● To do
Repeat the data that follows, keeping every character intact.

● Recorded data

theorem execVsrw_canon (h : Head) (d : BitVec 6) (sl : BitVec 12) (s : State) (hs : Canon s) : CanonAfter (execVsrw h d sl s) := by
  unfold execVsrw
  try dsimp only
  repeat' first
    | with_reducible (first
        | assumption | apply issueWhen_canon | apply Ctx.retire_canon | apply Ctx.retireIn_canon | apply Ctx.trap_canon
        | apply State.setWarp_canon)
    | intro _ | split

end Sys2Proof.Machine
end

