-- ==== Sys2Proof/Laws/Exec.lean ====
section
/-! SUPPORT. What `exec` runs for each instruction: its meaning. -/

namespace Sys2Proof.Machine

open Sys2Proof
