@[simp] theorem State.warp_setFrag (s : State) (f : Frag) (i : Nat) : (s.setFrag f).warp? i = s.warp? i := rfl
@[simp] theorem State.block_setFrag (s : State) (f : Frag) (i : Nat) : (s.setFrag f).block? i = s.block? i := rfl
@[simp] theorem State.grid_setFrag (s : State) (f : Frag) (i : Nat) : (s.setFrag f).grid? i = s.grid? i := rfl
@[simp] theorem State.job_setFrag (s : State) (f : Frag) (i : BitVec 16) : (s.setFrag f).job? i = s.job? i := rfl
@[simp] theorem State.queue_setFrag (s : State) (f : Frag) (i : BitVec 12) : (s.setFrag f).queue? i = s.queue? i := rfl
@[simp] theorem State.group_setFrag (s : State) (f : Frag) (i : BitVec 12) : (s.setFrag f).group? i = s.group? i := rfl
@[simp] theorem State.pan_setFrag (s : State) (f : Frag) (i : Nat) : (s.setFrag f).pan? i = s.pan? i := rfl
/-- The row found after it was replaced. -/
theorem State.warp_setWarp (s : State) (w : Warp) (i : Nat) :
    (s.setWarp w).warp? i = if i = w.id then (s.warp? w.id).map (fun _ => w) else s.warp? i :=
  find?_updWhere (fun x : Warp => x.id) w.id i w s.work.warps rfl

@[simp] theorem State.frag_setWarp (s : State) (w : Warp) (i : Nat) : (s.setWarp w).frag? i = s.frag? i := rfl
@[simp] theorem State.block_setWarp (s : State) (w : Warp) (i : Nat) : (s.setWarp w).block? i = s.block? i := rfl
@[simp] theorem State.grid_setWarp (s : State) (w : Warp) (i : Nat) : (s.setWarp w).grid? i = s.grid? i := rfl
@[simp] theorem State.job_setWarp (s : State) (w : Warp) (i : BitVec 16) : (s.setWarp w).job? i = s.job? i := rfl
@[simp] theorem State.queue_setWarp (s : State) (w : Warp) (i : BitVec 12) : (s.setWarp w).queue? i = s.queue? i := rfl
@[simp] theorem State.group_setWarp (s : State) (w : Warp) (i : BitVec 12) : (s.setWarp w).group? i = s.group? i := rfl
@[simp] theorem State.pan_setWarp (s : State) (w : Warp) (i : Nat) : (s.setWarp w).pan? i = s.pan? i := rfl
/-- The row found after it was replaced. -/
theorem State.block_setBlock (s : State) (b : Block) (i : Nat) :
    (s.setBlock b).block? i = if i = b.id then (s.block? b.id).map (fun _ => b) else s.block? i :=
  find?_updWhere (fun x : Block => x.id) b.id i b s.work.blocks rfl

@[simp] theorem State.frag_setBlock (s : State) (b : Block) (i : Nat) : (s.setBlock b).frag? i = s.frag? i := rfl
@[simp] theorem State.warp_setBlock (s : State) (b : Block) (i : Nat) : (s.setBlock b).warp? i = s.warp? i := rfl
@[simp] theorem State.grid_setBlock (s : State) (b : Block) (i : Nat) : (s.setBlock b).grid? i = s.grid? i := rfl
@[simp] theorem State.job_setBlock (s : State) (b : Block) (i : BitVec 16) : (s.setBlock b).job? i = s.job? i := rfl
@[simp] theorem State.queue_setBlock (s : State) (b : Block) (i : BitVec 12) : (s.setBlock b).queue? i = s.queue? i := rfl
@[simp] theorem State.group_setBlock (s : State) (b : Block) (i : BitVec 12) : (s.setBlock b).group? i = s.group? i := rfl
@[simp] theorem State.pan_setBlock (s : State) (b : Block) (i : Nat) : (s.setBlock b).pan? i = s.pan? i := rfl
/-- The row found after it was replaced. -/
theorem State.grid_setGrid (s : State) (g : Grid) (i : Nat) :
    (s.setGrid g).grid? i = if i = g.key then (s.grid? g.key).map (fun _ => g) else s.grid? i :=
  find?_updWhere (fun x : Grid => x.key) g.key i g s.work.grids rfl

● Written solution
theorem execVsrw_canon (h : Head) (d : BitVec 6) (sl : BitVec 12) (s : State) (hs : Canon s) : CanonAfter (execVsrw h d sl s) := by
  unfold execVsrw
  try dsimp only
  repeat' first
    | with_reducible (first
        | assumption | apply issueWhen_canon | apply Ctx.retire_canon | apply Ctx.retireIn_canon | apply Ctx.trap_canon
        | apply State.setWarp_canon)
    | intro _ | split

end Sys2Proof.Machine
end

-- ==== Sys2Proof/Laws/Exec.lean ====
section
/-! SUPPORT. What `exec` runs for each instruction: its meaning. -/

namespace Sys2Proof.Machine

open Sys2Proof
@[simp] theorem State.warp_setFrag (s : State) (f : Frag) (i : Nat) : (s.setFrag f).warp? i = s.warp? i := rfl
@[simp] theorem State.block_setFrag (s : State) (f : Frag) (i : Nat) : (s.setFrag f).block? i = s.block? i := rfl
@[simp] theorem State.grid_setFrag (s : State) (f : Frag) (i : Nat) : (s.setFrag f).grid? i = s.grid? i := rfl
@[simp] theorem State.job_setFrag (s : State) (f : Frag) (i : BitVec 16) : (s.setFrag f).job? i = s.job? i := rfl
@[simp] theorem State.queue_setFrag (s : State) (f : Frag) (i : BitVec 12) : (s.setFrag f).queue? i = s.queue? i := rfl
@[simp] theorem State.group_setFrag (s : State) (f : Frag) (i : BitVec 12) : (s.setFrag f).group? i = s.group? i := rfl
@[simp] theorem State.pan_setFrag (s : State) (f : Frag) (i : Nat) : (s.setFrag f).pan? i = s.pan? i := rfl
/-- The row found after it was replaced. -/
theorem State.warp_setWarp (s : State) (w : Warp) (i : Nat) :
    (s.setWarp w).warp? i = if i = w.id then (s.warp? w.id).map (fun _ => w) else s.warp? i :=
  find?_updWhere (fun x : Warp => x.id) w.id i w s.work.warps rfl

@[simp] theorem State.frag_setWarp (s : State) (w : Warp) (i : Nat) : (s.setWarp w).frag? i = s.frag? i := rfl
@[simp] theorem State.block_setWarp (s : State) (w : Warp) (i : Nat) : (s.setWarp w).block? i = s.block? i := rfl
@[simp] theorem State.grid_setWarp (s : State) (w : Warp) (i : Nat) : (s.setWarp w).grid? i = s.grid? i := rfl
@[simp] theorem State.job_setWarp (s : State) (w : Warp) (i : BitVec 16) : (s.setWarp w).job? i = s.job? i := rfl
@[simp] theorem State.queue_setWarp (s : State) (w : Warp) (i : BitVec 12) : (s.setWarp w).queue? i = s.queue? i := rfl
@[simp] theorem State.group_setWarp (s : State) (w : Warp) (i : BitVec 12) : (s.setWarp w).group? i = s.group? i := rfl
@[simp] theorem State.pan_setWarp (s : State) (w : Warp) (i : Nat) : (s.setWarp w).pan? i = s.pan? i := rfl
/-- The row found after it was replaced. -/
theorem State.block_setBlock (s : State) (b : Block) (i : Nat) :
    (s.setBlock b).block? i = if i = b.id then (s.block? b.id).map (fun _ => b) else s.block? i :=
  find?_updWhere (fun x : Block => x.id) b.id i b s.work.blocks rfl

@[simp] theorem State.frag_setBlock (s : State) (b : Block) (i : Nat) : (s.setBlock b).frag? i = s.frag? i := rfl
@[simp] theorem State.warp_setBlock (s : State) (b : Block) (i : Nat) : (s.setBlock b).warp? i = s.warp? i := rfl
@[simp] theorem State.grid_setBlock (s : State) (b : Block) (i : Nat) : (s.setBlock b).grid? i = s.grid? i := rfl
@[simp] theorem State.job_setBlock (s : State) (b : Block) (i : BitVec 16) : (s.setBlock b).job? i = s.job? i := rfl
@[simp] theorem State.queue_setBlock (s : State) (b : Block) (i : BitVec 12) : (s.setBlock b).queue? i = s.queue? i := rfl
@[simp] theorem State.group_setBlock (s : State) (b : Block) (i : BitVec 12) : (s.setBlock b).group? i = s.group? i := rfl
@[simp] theorem State.pan_setBlock (s : State) (b : Block) (i : Nat) : (s.setBlock b).pan? i = s.pan? i := rfl
/-- The row found after it was replaced. -/
theorem State.grid_setGrid (s : State) (g : Grid) (i : Nat) :
    (s.setGrid g).grid? i = if i = g.key then (s.grid? g.key).map (fun _ => g) else s.grid? i :=
  find?_updWhere (fun x : Grid => x.key) g.key i g s.work.grids rfl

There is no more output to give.